Top of Data records

-- ==== Sys2Proof/Machine/Block.lean ====
section
/-! DEFINITION. One step of the block: completion when it is due, else the next event of the agenda, else the next
active lane in turn (60_exceptions.md R154 to R163, 70_reset_and_hazards.md R172 to R182). -/

namespace Sys2Proof.Machine

/-- What an event does. An issue of a group becomes the steps of its mask, in slot order, before anything else
(60_exceptions.md R158, R159; log 7). -/
def handle (e : Event) (s : State) : Result :=
  match e with
  | .lane l => stepLane l s
  | .issue g ip => .next { s with agenda := (s.issueMask g ip).map Event.lane ++ s.agenda }
  | .busWrite addr data => .next (s.busWrite addr data)
  | .busRead addr width => .next (s.busRead addr width)
  | .accept => .next s.acceptRecord
  | .reset => .next s.afterReset

/-- One step. Completion comes as soon as it is due (70 R177; log 8). With nothing to do the block stays as it is
(60 R171). -/
def blockStep (s : State) : Result :=
  if s.completionDue then .next s.complete
  else
    match s.agenda with
    | e :: rest => handle e { s with agenda := rest }
    | [] =>
      match s.pick with
      | some l => stepLane l s
      | none => .next s

end Sys2Proof.Machine
end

Bottom of Data records

Read through the data above. Report each line that has the word "match".

  match e with
    match s.agenda with
      match s.pick with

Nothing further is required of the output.